Я вышла за территорию сада. Мимо меня одна за другой проехали машины, ветер пронёсся порывом и стих. Только гудки были прежними – длинными, равнодушными. Я открыла мессенджер. Нажала «записать сообщение».
– Если ты не ответишь мне, я убью тебя, Воронцов! Я не шучу. Где мой сын?! Куда ты его забрал?! Ответь мне, мать твою!

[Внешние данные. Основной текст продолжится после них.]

/-- With what is pending taken, no overflow is to be taken. -/
theorem ovfEnabled_takePending {r : Run} (hw : r.state.params.wellFormed = true) (hs : r.Settled) :
    ovfEnabled (takePending r).state = false := by
  cases ho : ovfEnabled r.state with
  | false => rw [takePending_of_none ho, ho]
  | true =>
    have hr : r.stopped = none := by
      by_contra hstop
      exact Bool.false_ne_true ((hs hstop).symm.trans ho)
    rw [takePending_of_pending hw hr ho]
    exact ovfEnabled_handlerInvocation r.state

/-- Taking what is pending a second time does nothing, not even in an ill-formed block, where the first time is refused. -/
theorem takePending_takePending (r : Run) : takePending (takePending r) = takePending r := by
  cases hr : r.stopped with
  | some x => rw [takePending_of_stopped hr, takePending_of_stopped hr]
  | none =>
    by_cases hw : r.state.params.wellFormed = true
    · exact takePending_of_none (ovfEnabled_takePending hw (settled_of_running hr))
    · cases ho : ovfEnabled r.state with
      | false => rw [takePending_of_none ho, takePending_of_none ho]
      | true =>
        have hrefused : takePending r = { r with stopped := some (.refused .illFormedParameters) } :=
          (if_pos ho).trans (perform_of_refused hr (exec_of_illFormed hw .ovf))
        exact takePending_of_stopped (congrArg Run.stopped hrefused)

/-! ### Scheduled operations -/

/-- What stops a run leaves its state as it is (R88). -/
theorem perform_state_of_stops {i : Instr} {r : Run} (h : (perform i r).stopped ≠ none) :
    (perform i r).state = r.state := by
  unfold perform at h ⊢
  cases hr : r.stopped with
  | some x => rfl
  | none =>
    cases he : exec i r.state with
    | next t => simp [hr, he] at h
    | fault f => rfl
    | refused x => rfl

theorem performScheduled_of_stopped {i : Instr} {r : Run} {x : Stop} (h : r.stopped = some x) :
    performScheduled i r = r := by
  rw [performScheduled, takePending_of_stopped h, perform_of_stopped h]

/-- A scheduled operation that stops the run does so after what was pending has been taken. -/
theorem performScheduled_settled {i : Instr} {r : Run} (hw : r.state.params.wellFormed = true) (hs : r.Settled) :
    (performScheduled i r).Settled := by
  intro hstop
  rw [performScheduled, perform_state_of_stops hstop]
  exact ovfEnabled_takePending hw hs

/-- A scheduled `OVF` is never enabled by then (R88). -/
theorem performScheduled_ovf {r : Run} (hw : r.state.params.wellFormed = true) (hr : r.stopped = none) :
    performScheduled .ovf r = { takePending r with stopped := some (.refused (.notEnabled "OVF")) } :=
  perform_of_refused ((takePending_stopped hw).trans hr)
    (exec_ovf_of_not_enabled ((takePending_params r).symm ▸ hw) (ovfEnabled_takePending hw (settled_of_running hr)))

/-! ### The run of a schedule -/

/-- Every scheduled operation keeps the parameters, and a stop with no overflow to be taken. -/
theorem foldl_performScheduled_settled (ops : List Instr) {s : State} (hw : s.params.wellFormed = true) :
    (ops.foldl (fun r i => performScheduled i r) (Run.start s)).state.params.wellFormed = true ∧
      (ops.foldl (fun r i => performScheduled i r) (Run.start s)).Settled := by
  refine List.foldlRecOn (motive := fun r : Run => r.state.params.wellFormed = true ∧ r.Settled) ops _
    ⟨hw, settled_of_running rfl⟩ fun r ⟨hr, hs⟩ i _ => ⟨?_, performScheduled_settled hr hs⟩
  rwa [performScheduled, perform_params, takePending_params]

theorem runSchedule_append (ops : List Instr) (i : Instr) (s : State) :
    runSchedule (ops ++ [i]) s = takePending (performScheduled i (runSchedule ops s)) := by
  simp only [runSchedule, List.foldl_append, List.foldl_cons, List.foldl_nil, performScheduled, takePending_takePending]

/-- No schedule of a well-formed block ends with an overflow to be taken, stopped or not. -/
theorem ovfEnabled_runSchedule (ops : List Instr) {s : State} (hw : s.params.wellFormed = true) :
    ovfEnabled (runSchedule ops s).state = false :=
  have ⟨hr, hs⟩ := foldl_performScheduled_settled ops hw
  ovfEnabled_takePending hr hs

/-- Settles O48: taking what is pending is one `OVF` or nothing, and a run stops only after it. -/
theorem scheduleTakesPendingOverflows : Obligations.ScheduleTakesPendingOverflows := by
  refine ⟨fun r hw hr => ⟨takePending_of_none, fun ho => ?_, ovfEnabled_takePending hw (settled_of_running hr),
      fun i => ⟨fun t ht => ?_, fun x hx => ?_, ?_⟩⟩,
    fun r i x hr => ⟨performScheduled_of_stopped hr, takePending_of_stopped hr⟩, fun s => rfl, runSchedule_append,
    fun ops s => ovfEnabled_runSchedule ops⟩
  · rw [takePending_of_pending hw hr ho]
    exact ⟨execOvf_next.mpr ⟨hw, ho, rfl⟩, hr, rfl, rfl⟩
  · have hgoing : (takePending r).stopped = none := (takePending_stopped hw).trans hr
    rw [performScheduled, perform_of_next hgoing ht, hgoing]
  · exact perform_of_refused ((takePending_stopped hw).trans hr) hx
  · rintro rfl
    rw [performScheduled_ovf hw hr]

end Sys2Proof.Machine
end

section
/-! The table operations (spec/40_table_generation.md R105, R106): what `TGEN` stores and when it is enabled, and that
the table is complete and the block configured once interrupts are unmasked. -/

namespace Sys2Proof.Machine

/-- A `TGEN` that is not enabled is refused in a well-formed block (R171 (b)). -/
theorem exec_tgen_of_not_enabled {s : State} {i : Nat} (hw : s.params.wellFormed = true) (he : enabledTgen i s = false) :
    exec (.tgen i) s = .refused (.notEnabled "TGEN") := by
  show ifWellFormed s (ifEnabled _ (enabledTgen i s) _) = _
  rw [ifWellFormed_of hw, he]
  rfl

/-- With no overflow to be taken, `TGEN i` is enabled exactly as R105 says. -/
theorem enabledTgen_iff_of_not_ovf {s : State} {i : Nat} (ho : ovfEnabled s = false) :
    enabledTgen i s = true ↔ s.fault = none ∧ s.fgpc = i ∧ i < s.params.h := by
  simp [enabledTgen_iff, mayRun_iff, ho]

Голос сорвался. Сообщение значилось, как отправленное, а я больше не могла контролировать себя. Я могла бы справиться со всем, только не с неизвестностью и бессилием. Одно порождало другое. Мой муж – мэр. А я… Я всего лишь его жена. В другом случае это бы могло быть моей силой, но не в нашем с Воронцовым. В нашем случае быть его женой означало быть слабой, иметь от него ребёнка – слабой вдвойне. Я была связана по рукам и ногам, и помочь мне, казалось, не сможет никто. Даже я сама.
Женя
В попытке чем-нибудь занять мальчишку, я протянул ему прихваченный по пути в сад игрушечный пистолет. Но тот к нему не притронулся. Посмотрел с подозрением и повторил заданный минуту назад вопрос, хотя я уж было понадеялся, что он забыл, о чём спрашивал.
– Почему мама с нами не поехала? – детский голос звучал требовательно.
– У неё другие дела.
– Я хочу, чтобы она поехала с нами! Я без неё не поеду! – заявил пацанёнок, сверкнув такими же, как у его стервы-матери, голубыми глазищами.

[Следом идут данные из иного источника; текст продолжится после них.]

-- ==== Sys2Proof/Certificates/Slice0/Obligations.lean ====
section
/-! DEFINITION. The statements for the provers. Each docstring names the rule of spec/ it formalises. -/

open Sys2Proof Sys2Proof.Machine

/-! ### Encoding -/

/-- R90, R95, R107: no bit of an operand is lost between an instruction and its request word. -/
def Obligations.DecodeOfEncodeIsInstruction : Prop :=
  ∀ i : Instr, decode (encode i) = .instr i

/-- R100, R107: encoding what was decoded gives the word back with the fields the operation does not read set to 0. -/
def Obligations.EncodeOfDecodeClearsUnreadFields : Prop :=
  ∀ (w : ReqWord) (i : Instr), decode w = .instr i → encode i = w &&& readMask i

/-- R90: the layout of the request word, both ways. -/
def Obligations.RequestWordLayout : Prop :=
  (∀ r : Request,
    r.word.extractLsb' 34 4 = r.op ∧ r.word.extractLsb' 32 2 = r.fmt ∧ r.word.extractLsb' 24 8 = r.d3 ∧
    r.word.extractLsb' 16 8 = r.d2 ∧ r.word.extractLsb' 8 8 = r.d1 ∧ r.word.extractLsb' 0 8 = r.d0 ∧
    Request.ofWord r.word = r) ∧
  ∀ w : ReqWord, (Request.ofWord w).word = w

/-- R91: the layout of the response word. -/
def Obligations.ResponseWordLayout : Prop :=
  ∀ r : Response,
    r.word.getLsbD 47 = r.illegal ∧ r.word.getLsbD 46 = r.halted ∧ r.word.getLsbD 45 = r.wrReq ∧
    r.word.extractLsb' 43 2 = r.fmtO ∧ r.word.extractLsb' 40 3 = r.nbytes ∧ r.word.extractLsb' 32 8 = r.regAddr ∧
    r.word.extractLsb' 24 8 = r.q3 ∧ r.word.extractLsb' 16 8 = r.q2 ∧ r.word.extractLsb' 8 8 = r.q1 ∧
    r.word.extractLsb' 0 8 = r.q0

/-- R109, R110: a word decodes to an operation exactly when its bits under the table's mask are that row's match value. -/
def Obligations.OpcodeTableMatchValues : Prop :=
  ∀ w : ReqWord,
    (w &&& 0x3C00000000#38 = 0x0000000000#38 ↔ ∃ v, decode w = .instr (.b2bcd v)) ∧
    (w &&& 0x3C00000000#38 = 0x0400000000#38 ↔ ∃ b, decode w = .instr (.bcd2b b)) ∧
    (w &&& 0x3C00000000#38 = 0x0800000000#38 ↔ ∃ a b c f, decode w = .instr (.enct a b c f)) ∧
    (w &&& 0x3C00000000#38 = 0x0C00000000#38 ↔ ∃ a b c, decode w = .instr (.dect a b c)) ∧
    (w &&& 0x3C00000000#38 = 0x1000000000#38 ↔ ∃ a b c d, decode w = .instr (.encd a b c d)) ∧
    (w &&& 0x3C00000000#38 = 0x1400000000#38 ↔ ∃ a b c d, decode w = .instr (.decd a b c d)) ∧
    (w &&& 0x3C00000000#38 = 0x1800000000#38 ↔ ∃ m, decode w = .instr (.encsqw m)) ∧
    (w &&& 0x3C00000000#38 = 0x1C00000000#38 ↔ ∃ b, decode w = .instr (.chkhalt b))

/-- R107, R134, R135, R150, R151, R162, R163, R172, R174: the spec's own example words decode to their instructions. -/
def Obligations.ExampleWordsDecode : Prop :=
  decode 0x000000002D#38 = .instr (.b2bcd 45) ∧
  decode 0x0400000059#38 = .instr (.bcd2b 0x59) ∧
  decode 0x0B00052D1E#38 = .instr (.enct 30 45 5 0b11) ∧
  decode 0x0C00654530#38 = .instr (.dect 0x30 0x45 0x65) ∧
  decode 0x101A0B0A03#38 = .instr (.encd 3 10 11 26) ∧
  decode 0x1426111003#38 = .instr (.decd 0x03 0x10 0x11 0x26) ∧
  decode 0x1800000001#38 = .instr (.encsqw 1) ∧
  decode 0x1C00000080#38 = .instr (.chkhalt 0x80)

/-! ### The step -/

/-- R92, R95: when the block moves and the word on its wires decodes to `i`, the step is `exec i`, after which the move is
the host's (the turn is the model's own, log 18). -/
def Obligations.StepRunsDecodedInstruction : Prop :=
  ∀ (s : State) (i : Instr), s.mover = .block → decode s.req.word = .instr i → step s = exec i { s with turn := .host }

/-- A word placed on the wires from outside is the very next thing the machine runs (the placing is the model's own, log 19). -/
def Obligations.PlacedWordRunsInNextStep : Prop :=
  ∀ (s : State) (n w : Nat) (i : Instr), decodeTableWord n w = some i →
    step (s.withFetchWord n w) = exec i { s with req := Request.ofWord (BitVec.ofNat 38 w), turn := .host }

/-- R92: the block answers every one of the 2^38 request words, with the value of the function on words `codec`, and its
answer is all that changes (whose move is next, the model's own `turn` of log 18, is left open here). -/
def Obligations.BlockMoveIsTheCodecFunction : Prop :=
  ∀ s : State, s.mover = .block →
    ∃ t, step s = .next t ∧ t.rsp.word = codec s.req.word ∧ t = { s with turn := t.turn, rsp := t.rsp }

/-- R20, R71: two equal requests always get equal responses, whatever else differs between two states. -/
def Obligations.ResponseDependsOnRequestAlone : Prop :=
  ∀ s₁ s₂ : State, s₁.mover = .block → s₂.mover = .block → s₁.req = s₂.req →
    ∃ t₁ t₂, step s₁ = .next t₁ ∧ step s₂ = .next t₂ ∧ t₁.rsp = t₂.rsp

/-- R97, R100, R107: a request field an operation does not read, and for CHKHALT the low seven bits of `d[0]`, has no effect on the
response; and the encoder puts 0 in every bit outside the operation's view (`d[0]` whole is in CHKHALT's, as R107 writes it). -/
def Obligations.UnreadRequestFieldsHaveNoEffect : Prop :=
  (∀ r r' : Request, r.op = r'.op →
    (r.op = 0b0000#4 ∨ r.op = 0b0001#4 ∨ r.op = 0b0110#4 → r.d0 = r'.d0) →
    (r.op = 0b0010#4 → r.d0 = r'.d0 ∧ r.d1 = r'.d1 ∧ r.d2 = r'.d2 ∧ r.fmt = r'.fmt) →
    (r.op = 0b0011#4 → r.d0 = r'.d0 ∧ r.d1 = r'.d1 ∧ r.d2 = r'.d2) →
    (r.op = 0b0100#4 ∨ r.op = 0b0101#4 → r.d0 = r'.d0 ∧ r.d1 = r'.d1 ∧ r.d2 = r'.d2 ∧ r.d3 = r'.d3) →
    (r.op = 0b0111#4 → r.d0.getLsbD 7 = r'.d0.getLsbD 7) →
    codec r.word = codec r'.word) ∧
  ∀ i : Instr, encode i &&& ~~~(readMask i) = 0

/-- R101: exactly three conditions make a request illegal, whatever the numeric operands. -/
def Obligations.IllegalForExactlyThreeConditions : Prop :=
  ∀ s : State, s.mover = .block →
    ∃ t, step s = .next t ∧
      (t.rsp.illegal = true ↔
        8 ≤ s.req.op.toNat ∨ (s.req.op = 0b0010#4 ∧ s.req.fmt = 0b01#2) ∨ (s.req.op = 0b0110#4 ∧ 5 < s.req.d0.toNat))

/-- R96, R102: an illegal request is answered with the one illegal response word; nothing else happens (whose move is next,
the model's own `turn` of log 18, is left open here), and the next request is answered normally. -/
def Obligations.IllegalRequestGetsIllegalResponse : Prop :=
  ∀ s : State, s.mover = .block →
    (8 ≤ s.req.op.toNat ∨ (s.req.op = 0b0010#4 ∧ s.req.fmt = 0b01#2) ∨ (s.req.op = 0b0110#4 ∧ 5 < s.req.d0.toNat)) →
    ∃ t, step s = .next t ∧ t.rsp = ⟨true, false, false, 0, 0, 0, 0, 0, 0, 0⟩ ∧ t.rsp.word = 0x800000000000#48 ∧
      t = { s with turn := t.turn, rsp := t.rsp } ∧
      ∀ r : Request, ∃ u, step (t.presentRequest r) = .next u ∧ u.rsp.word = codec r.word

/-- R97, R103: for a legal request, every response field the operation does not drive is 0, and `illegal` is 0. -/
def Obligations.UndrivenResponseFieldsAreZero : Prop :=
  ∀ (i : Instr) (s : State), i.wellFormed = true →
    ∃ t, exec i s = .next t ∧ t.rsp.illegal = false ∧
      match i with
      | .b2bcd _ | .bcd2b _ | .encsqw _ =>
        t.rsp.halted = false ∧ t.rsp.wrReq = false ∧ t.rsp.fmtO = 0 ∧ t.rsp.q1 = 0 ∧ t.rsp.q2 = 0 ∧ t.rsp.q3 = 0
      | .enct _ _ _ _ => t.rsp.halted = false ∧ t.rsp.wrReq = false ∧ t.rsp.fmtO = 0 ∧ t.rsp.q3 = 0
      | .dect _ _ _ => t.rsp.halted = false ∧ t.rsp.wrReq = false ∧ t.rsp.q3 = 0
      | .encd _ _ _ _ | .decd _ _ _ _ => t.rsp.halted = false ∧ t.rsp.wrReq = false ∧ t.rsp.fmtO = 0
      | .chkhalt _ => t.rsp.fmtO = 0 ∧ t.rsp.q1 = 0 ∧ t.rsp.q2 = 0 ∧ t.rsp.q3 = 0

/-- R104: the register address and payload length are constants of the operation; both are 0 on an illegal request, the
reserved operation codes included. -/
def Obligations.TransferConstantsPerOperation : Prop :=
  (∀ (i : Instr) (s : State), ∃ t, exec i s = .next t ∧
    (t.rsp.regAddr.toNat, t.rsp.nbytes.toNat) =
      match i with
      | .b2bcd _ | .bcd2b _ => (0x00, 0)
      | .enct _ _ _ fmt => (0x00, if fmt = 0b01#2 then 0 else 3)
      | .dect _ _ _ => (0x00, 3)
      | .encd _ _ _ _ | .decd _ _ _ _ => (0x03, 4)
      | .encsqw mode => if mode.toNat ≤ 5 then (0x07, 1) else (0x00, 0)
      | .chkhalt _ => (0x00, 1)) ∧
  ∀ s : State, s.mover = .block → 8 ≤ s.req.op.toNat →
    ∃ t, step s = .next t ∧ t.rsp.regAddr = 0 ∧ t.rsp.nbytes = 0

/-! ### The operations: result, completion and frame in one equality, then the same of the request's wires -/

/-- B2BCD. Everything but the response is unchanged. For v of 160 to 255 the byte rests on the truncation that the spec marks as
its own reading (R133, D11), the model's log 14. -/
def Obligations.B2bcdGivesBcdByte : Prop :=
  ∀ (v : Byte) (s : State),
    let a : Response :=
      ⟨false, false, false, 0, 0, 0x00, BitVec.ofNat 8 (v.toNat / 10 % 16 * 16 + v.toNat % 10), 0, 0, 0⟩
    exec (.b2bcd v) s = .next { s with rsp := a } ∧
    ∀ (fmt : BitVec 2) (d1 d2 d3 : Byte), s.mover = .block → s.req = ⟨0b0000#4, fmt, v, d1, d2, d3⟩ →
      ∃ t, step s = .next t ∧ t.rsp = a

/-- R135 with R131: BCD2B. Everything but the response is unchanged. -/
def Obligations.Bcd2bGivesBinaryByte : Prop :=
  ∀ (b : Byte) (s : State),
    let a : Response :=
      ⟨false, false, false, 0, 0, 0x00, BitVec.ofNat 8 (b.toNat / 16 * 10 + b.toNat % 16), 0, 0, 0⟩
    exec (.bcd2b b) s = .next { s with rsp := a } ∧
    ∀ (fmt : BitVec 2) (d1 d2 d3 : Byte), s.mover = .block → s.req = ⟨0b0001#4, fmt, b, d1, d2, d3⟩ →
      ∃ t, step s = .next t ∧ t.rsp = a

/-- R150: ENCT, the three legal formats and the reserved one. Everything but the response is unchanged. The byte functions
have their own statement, `TimeRegisterBytesBitByBit`. -/
def Obligations.EnctGivesTimeRegisterBytes : Prop :=
  ∀ (sec min hr : Byte) (fmt : BitVec 2) (s : State),
    let a : Response :=
      if fmt = 0b01#2 then ⟨true, false, false, 0, 0, 0x00, 0, 0, 0, 0⟩
      else ⟨false, false, false, 0, 3, 0x00, b2bcd sec &&& 0x7F#8, b2bcd min,
        if fmt = 0b00#2 then b2bcd hr &&& 0xBF#8
        else if fmt = 0b10#2 then (b2bcd hr ||| 0x40#8) &&& 0xDF#8
        else b2bcd hr ||| 0x60#8, 0⟩
    exec (.enct sec min hr fmt) s = .next { s with rsp := a } ∧
    ∀ d3 : Byte, s.mover = .block → s.req = ⟨0b0010#4, fmt, sec, min, hr, d3⟩ →
      ∃ t, step s = .next t ∧ t.rsp = a

/-- The time register bytes bit by bit. `bcd` is the BCD byte as a number; for operands of 160 to 255 it rests on the truncation
that the spec marks as its own reading (R133, D11), the model's log 14. -/
def Obligations.TimeRegisterBytesBitByBit : Prop :=
  let bcd := fun (v : Byte) => v.toNat / 10 % 16 * 16 + v.toNat % 10
  ∀ (sec min hr : Byte) (fmt : BitVec 2) (s : State), fmt ≠ 0b01#2 →
    ∃ t, exec (.enct sec min hr fmt) s = .next t ∧
      t.rsp.q0.toNat = bcd sec % 128 ∧
      t.rsp.q1.toNat = bcd min ∧
      t.rsp.q2.getLsbD 6 = fmt.getLsbD 1 ∧
      (fmt.getLsbD 1 = true → t.rsp.q2.getLsbD 5 = fmt.getLsbD 0) ∧
      (fmt.getLsbD 1 = false → t.rsp.q2.getLsbD 5 = (bcd hr).testBit 5) ∧
      (∀ k, k = 7 ∨ k ≤ 4 → t.rsp.q2.getLsbD k = (bcd hr).testBit k)

/-- DECT. Everything but the response is unchanged. That the minutes byte is decoded whole, bit 7 counting as 80, is the spec's
own reading of a silence (D23), the model's log 16. -/
def Obligations.DectGivesTimeValue : Prop :=
  ∀ (b0 b1 b2 : Byte) (s : State),
    let a : Response :=
      ⟨false, false, false,
        if b2.getLsbD 6 then (if b2.getLsbD 5 then 0b11#2 else 0b10#2) else 0b00#2,
        3, 0x00,
        BitVec.ofNat 8 (b0.toNat / 16 % 8 * 10 + b0.toNat % 16),
        BitVec.ofNat 8 (b1.toNat / 16 * 10 + b1.toNat % 16),
        BitVec.ofNat 8 ((if b2.getLsbD 6 then b2.toNat / 16 % 2 else b2.toNat / 16 % 4) * 10 + b2.toNat % 16), 0⟩
    exec (.dect b0 b1 b2) s = .next { s with rsp := a } ∧
    ∀ (fmt : BitVec 2) (d3 : Byte), s.mover = .block → s.req = ⟨0b0011#4, fmt, b0, b1, b2, d3⟩ →
      ∃ t, step s = .next t ∧ t.rsp = a

/-- R143, R144, R145: the largest values DECT gives, and the format code `{b[6], b[6] & b[5]}`, which is never the reserved
one. -/
def Obligations.DecodedTimeBoundsAndFormat : Prop :=
  ∀ (b0 b1 b2 : Byte) (s : State), ∃ t, exec (.dect b0 b1 b2) s = .next t ∧
    t.rsp.q0.toNat ≤ 85 ∧ t.rsp.q1.toNat ≤ 165 ∧
    t.rsp.fmtO = BitVec.ofBool (b2.getLsbD 6) ++ BitVec.ofBool (b2.getLsbD 6 && b2.getLsbD 5) ∧ t.rsp.fmtO ≠ 0b01 ∧
    (b2.getLsbD 6 = true → t.rsp.q2.toNat ≤ 25) ∧ (b2.getLsbD 6 = false → t.rsp.q2.toNat ≤ 45)

/-- ENCD. Everything but the response is unchanged. For fields of 160 to 255 the byte rests on the truncation that the spec marks
as its own reading (R133, D11), the model's log 14. -/
def Obligations.EncdGivesDateRegisterBytes : Prop :=
  let bcd := fun (v : Byte) => BitVec.ofNat 8 (v.toNat / 10 % 16 * 16 + v.toNat % 10)
  ∀ (day date month year : Byte) (s : State),
    let a : Response := ⟨false, false, false, 0, 4, 0x03, bcd day, bcd date, bcd month, bcd year⟩
    exec (.encd day date month year) s = .next { s with rsp := a } ∧
    ∀ fmt : BitVec 2, s.mover = .block → s.req = ⟨0b0100#4, fmt, day, date, month, year⟩ →
      ∃ t, step s = .next t ∧ t.rsp = a

/-- R163 with R161: DECD. Everything but the response is unchanged. -/
def Obligations.DecdGivesDateValue : Prop :=
  let bin := fun (b : Byte) => BitVec.ofNat 8 (b.toNat / 16 * 10 + b.toNat % 16)
  ∀ (b0 b1 b2 b3 : Byte) (s : State),
    let a : Response := ⟨false, false, false, 0, 4, 0x03, bin b0, bin b1, bin b2, bin b3⟩
    exec (.decd b0 b1 b2 b3) s = .next { s with rsp := a } ∧
    ∀ fmt : BitVec 2, s.mover = .block → s.req = ⟨0b0101#4, fmt, b0, b1, b2, b3⟩ →
      ∃ t, step s = .next t ∧ t.rsp = a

– У неё не может быть других дел! Я у неё – самое важное дело.
– С чего ты это взял?
– Она сама так говорит, – уверенно ответил он и повторил в очередной раз: – Я хочу к маме! А ещё я хочу есть! И пить!
Желаний у парня было не в меру много. Причём каждое из них неукоснительно требовало немедленного воплощения. Мужской руки ему однозначно не доставало. Дружок, чтоб его, судя по всему, ограничился тем, что заделал его моей благоверной. За это и поплатился. Что-что, а предательства я не прощал никому и никогда. Литвинов исключением не стал. Разрушить его карьеру труда не составило. Настя, чтоб её!
– Сколько у нас времени? – спросил я у водителя. Получив ответ, я приказал ему свернуть к ресторану быстрого обслуживания, который успел заметить: – Давай туда. Иначе он не успокоится.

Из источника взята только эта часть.